An epidemiological, observational, retrospective study conducted on 113 adult patients admitted to the Hospital Británico (Buenos Aires, Argentina) between January and December 2021, requiring RST. Epidemiological, clinical, and laboratory data were an univariate analysis was performed.
Episodes of intradialytic hypotension (IDH) were defined as systolic blood pressure < 90 mmHg or mean arterial pressure < 65 mmHg. Hypotension events were analyzed using a logistic regression model.
Sample characteristics:
A total of 113 patients were included over a 12-month period. The median age was 70 years (IQR 53-67), 74% were male, and the recorded mortality was 64.60%. For the APACHE II and SOFA variables, the median was 18 (IQR 14-21) and 12 (IQR 9-14), respectively, with a median ICU stay of 18 days (IQR 6.5-29.5).
Primary Objective:
A logistic regression model was used to estimate the relationship between mortality and IDH events. The deviation analysis shows a statistically significant correlation between the variables (p<0.0001), with a confidence level of 95%. The model has an R2 of 24.63% (the model can explain 1 in 4 cases). OR(x)=1.0481. To illustrate the results better, we can infer that the presence of IDH events is associated with increased mortality, rejecting the null hypothesis.
Secondary Objective:
A hypothesis test was conducted to measure the impact of IDH events on the outcomes of survivors at 90 days. We found no statistically significant relationship for mortality (p>0.05) and dialysis dependence (>0.05).

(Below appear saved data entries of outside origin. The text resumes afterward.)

-- ==== Sys2Proof/Machine/Rec.lean ====
section
/-! DEFINITION. The launch record's fields (R123 to R127): reading it from its bytes, the checks of R125 that need no
other state, coordinates, and the sizes of a block. -/

namespace Sys2Proof.Machine
open Sys2Proof

/-- The record in 128 bytes (R123). -/
def recOfBytes (bs : List Byte) : LaunchRec :=
  let at_ (o n : Nat) : Nat := natOfBytes ((bs.drop o).take n)
  { ctl := BitVec.ofNat 64 (at_ 0 8)
    dims := (List.range 5).map fun i => BitVec.ofNat 32 (at_ (8 + 4 * i) 4)
    span := BitVec.ofNat 32 (at_ 28 4)
    lbase := BitVec.ofNat 64 (at_ 32 8)
    feat := BitVec.ofNat 64 (at_ 40 8)
    res := BitVec.ofNat 64 (at_ 48 8)
    wsmask := BitVec.ofNat 64 (at_ 56 8)
    entry := BitVec.ofNat 64 (at_ 64 8)
    arg := BitVec.ofNat 64 (at_ 72 8)
    cblk := BitVec.ofNat 64 (at_ 80 8)
    graph := BitVec.ofNat 32 (at_ 88 4)
    phase := BitVec.ofNat 32 (at_ 92 4)
    job := BitVec.ofNat 32 (at_ 96 4)
    place := BitVec.ofNat 32 (at_ 100 4)
    seed := BitVec.ofNat 64 (at_ 104 8)
    clist := BitVec.ofNat 64 (at_ 112 8)
    rsvd := BitVec.ofNat 64 (at_ 120 8) }

/-- Bits lo to lo + w − 1 of a packed word. -/
def bitsOf {n : Nat} (x : BitVec n) (lo w : Nat) : Nat := x.toNat / 2 ^ lo % 2 ^ w

/-! CTL (R124) -/
def recPlat (r : LaunchRec) : Nat := bitsOf r.ctl 32 32
def recVer (r : LaunchRec) : Nat := bitsOf r.ctl 24 8
def recFstop (r : LaunchRec) : Bool := r.ctl.getLsbD 18
def recPclass (r : LaunchRec) : Nat := bitsOf r.ctl 14 4
def recRestart (r : LaunchRec) : Bool := r.ctl.getLsbD 13
def recPrio (r : LaunchRec) : Nat := bitsOf r.ctl 11 2
def recFid (r : LaunchRec) : Nat := bitsOf r.ctl 9 2
def recOrder (r : LaunchRec) : Nat := bitsOf r.ctl 6 3
def recRank (r : LaunchRec) : Nat := bitsOf r.ctl 0 3

/-! Dimensions (R123) -/
def recExt (r : LaunchRec) (i : Nat) : Nat := bitsOf (r.dims.getD i 0) 0 16
def recTsh (r : LaunchRec) (i : Nat) : Nat := bitsOf (r.dims.getD i 0) 16 16

/-! SPAN (R124) -/
def recStride (r : LaunchRec) : Nat := bitsOf r.span 18 9
def recLast (r : LaunchRec) : Nat := bitsOf r.span 9 9
def recFirst (r : LaunchRec) : Nat := bitsOf r.span 0 9
/-- The record names its issuer's own package only. -/
def recOwnSpan (r : LaunchRec) : Bool := recFirst r == 0x1FF && recLast r == 0x1FF

/-- The packages of the span, ascending, for an issuer of package `own` (R124). -/
def recPkgs (own : Nat) (r : LaunchRec) : List Nat :=
  if recOwnSpan r then [own]
  else (List.range ((recLast r - recFirst r) / recStride r + 1)).map fun i => recFirst r + i * recStride r

/-! RES (R124) -/
def recDivs (r : LaunchRec) : Nat := bitsOf r.res 55 7
def recAcct (r : LaunchRec) : Nat := bitsOf r.res 52 3
def recScr (r : LaunchRec) : Nat := bitsOf r.res 42 10
def recNarrow (r : LaunchRec) (role : Nat) : Nat := bitsOf r.res (30 + 4 * role) 4
def recWide (r : LaunchRec) (role : Nat) : Nat := bitsOf r.res (15 + 5 * role) 5
def recRoleGroups (r : LaunchRec) (role : Nat) : Nat := bitsOf r.res (5 * role) 5
/-- G (R154). -/
def recGroups (r : LaunchRec) : Nat := recRoleGroups r 0 + recRoleGroups r 1 + recRoleGroups r 2

/-! PLACE (R123) -/
def recDmask (r : LaunchRec) : BitVec 4 := r.place.extractLsb' 0 4
def recNcore (r : LaunchRec) : Nat := bitsOf r.place 8 7

/-- The job identifier. -/
def recJob (r : LaunchRec) : Nat := bitsOf r.job 0 24

/-- T (R126). -/
def recTiles (r : LaunchRec) : Nat :=
  (List.range (recRank r)).foldl (fun t i => t * recExt r i) 1

/-- The role of group g (R154). -/
def roleOf (r : LaunchRec) (g : Nat) : Nat :=
  if g < recRoleGroups r 0 then 0 else if g < recRoleGroups r 0 + recRoleGroups r 1 then 1 else 2

/-- A power of two. -/
def isPow2 (n : Nat) : Bool := n != 0 && n == 2 ^ n.log2

/-- R125: the record is refused with BADREC, PCLASS apart. -/
def recBad (r : LaunchRec) : Bool :=
  let rank := recRank r
  let dims := List.range 5
  let roles := List.range 3
  recVer r != 1 || 3 < recOrder r || rank == 0 || 5 < rank
    || bitsOf r.ctl 19 5 != 0 || bitsOf r.ctl 3 3 != 0 || bitsOf r.span 27 5 != 0
    || bitsOf r.lbase 48 16 != 0 || bitsOf r.res 62 2 != 0 || bitsOf r.job 24 8 != 0
    || bitsOf r.place 4 4 != 0 || bitsOf r.place 15 17 != 0 || r.rsvd != 0
    || dims.any (fun i => if i < rank then recExt r i == 0 || recTsh r i == 0 else recExt r i != 0 || recTsh r i != 0)
    || (recOrder r == 3 && dims.any fun i => i < rank && !isPow2 (recExt r i))
    || 2 ^ 40 < recTiles r || 2 ^ 48 < r.lbase.toNat + recTiles r
    || !(recOwnSpan r || (recFirst r ≤ recLast r && recLast r ≤ 287 && 1 ≤ recStride r
          && (recLast r - recFirst r) % recStride r == 0))
    || recGroups r == 0 || 16 < recGroups r
    || roles.any (fun k => recRoleGroups r k != 0 && recWide r k == 0)
    || roles.any (fun k => recRoleGroups r k == 0 && (recWide r k != 0 || recNarrow r k != 0))
    || 512 * 1024 < recScr r * 1024 + recGroups r * recDivs r * 256
    || 4 < recAcct r || 64 < recDivs r || 512 < recScr r || 64 < recNcore r
    || roles.any (fun k => 8 < recNarrow r k || 16 < recWide r k || 16 < recRoleGroups r k)
    || r.entry.toNat % 8 != 0 || r.cblk.toNat % 64 != 0 || r.clist.toNat % 8 != 0 || r.cblk == 0

/-! ### Coordinates (R126) -/

/-- Digits of j, the last extent of the list fastest. -/
def digitsLast (es : List Nat) (j : Nat) : List Nat :=
  (es.reverse.foldl (fun (acc : List Nat × Nat) e => ((acc.2 % e) :: acc.1, acc.2 / e)) ([], j)).1

/-- Digits of j, the first extent fastest. -/
def digitsFirst : List Nat → Nat → List Nat
  | [], _ => []
  | e :: es, j => (j % e) :: digitsFirst es (j / e)

/-- The serpentine reflection of row-major digits. -/
def serpentine : Nat → List Nat → List Nat → List Nat
  | s, d :: ds, e :: es =>
    let c := if s % 2 = 0 then d else e - 1 - d
    c :: serpentine (s + c) ds es
  | _, _, _ => []

/-- The places of the bits of a Morton index: (dimension, bit), lowest first. -/
def mortonPlan (ns : List Nat) : List (Nat × Nat) :=
  (List.range 16).flatMap fun m =>
    ((List.range ns.length).reverse.filter fun i => m < ns.getD i 0).map fun i => (i, m)

/-- COORD (R126). -/
def coord (r : LaunchRec) (j : Nat) : List Nat :=
  let es := (List.range (recRank r)).map (recExt r)
  match recOrder r with
  | 0 => digitsLast es j
  | 1 => digitsFirst es j
  | 2 => serpentine 0 (digitsLast es j) es
  | _ =>
    let plan := mortonPlan (es.map Nat.log2)
    (List.range es.length).map fun i =>
      ((List.range plan.length).filter fun k => (plan.getD k (0, 0)).1 == i && j.testBit k).foldl
        (fun acc k => acc + 2 ^ (plan.getD k (0, 0)).2) 0

/-! ### Sizes of a block (R155, R204) -/

/-- The size of a run: the budget in units of 8, rounded up to a power of two (R155). -/
def runEntries (units : Nat) : Nat := if units = 0 then 0 else 8 * 2 ^ (if isPow2 units then units.log2 else units.log2 + 1)

/-- Bytes of the extent, rounded up to 4 KiB (R204). -/
def extentBytes (r : LaunchRec) : Nat :=
  let n := recScr r * 1024 + recGroups r * recDivs r * 256
  (n + 4095) / 4096 * 4096

end Sys2Proof.Machine
end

The multivariate analysis comparing baseline GFR and GFR at 90 days between patients with and without IDH events showed no significant differences, but the sample size is small, and more cases need to be evaluated.
Through the analyzed data, we have confirmed a causal relationship between IDH events and mortality in ICU patients with AKI-D. However, no significant differences were found in renal survival, dialysis dependence, and all-cause mortality at 90 days. Since this study was conducted at a single center, further research is needed to obtain more robust results.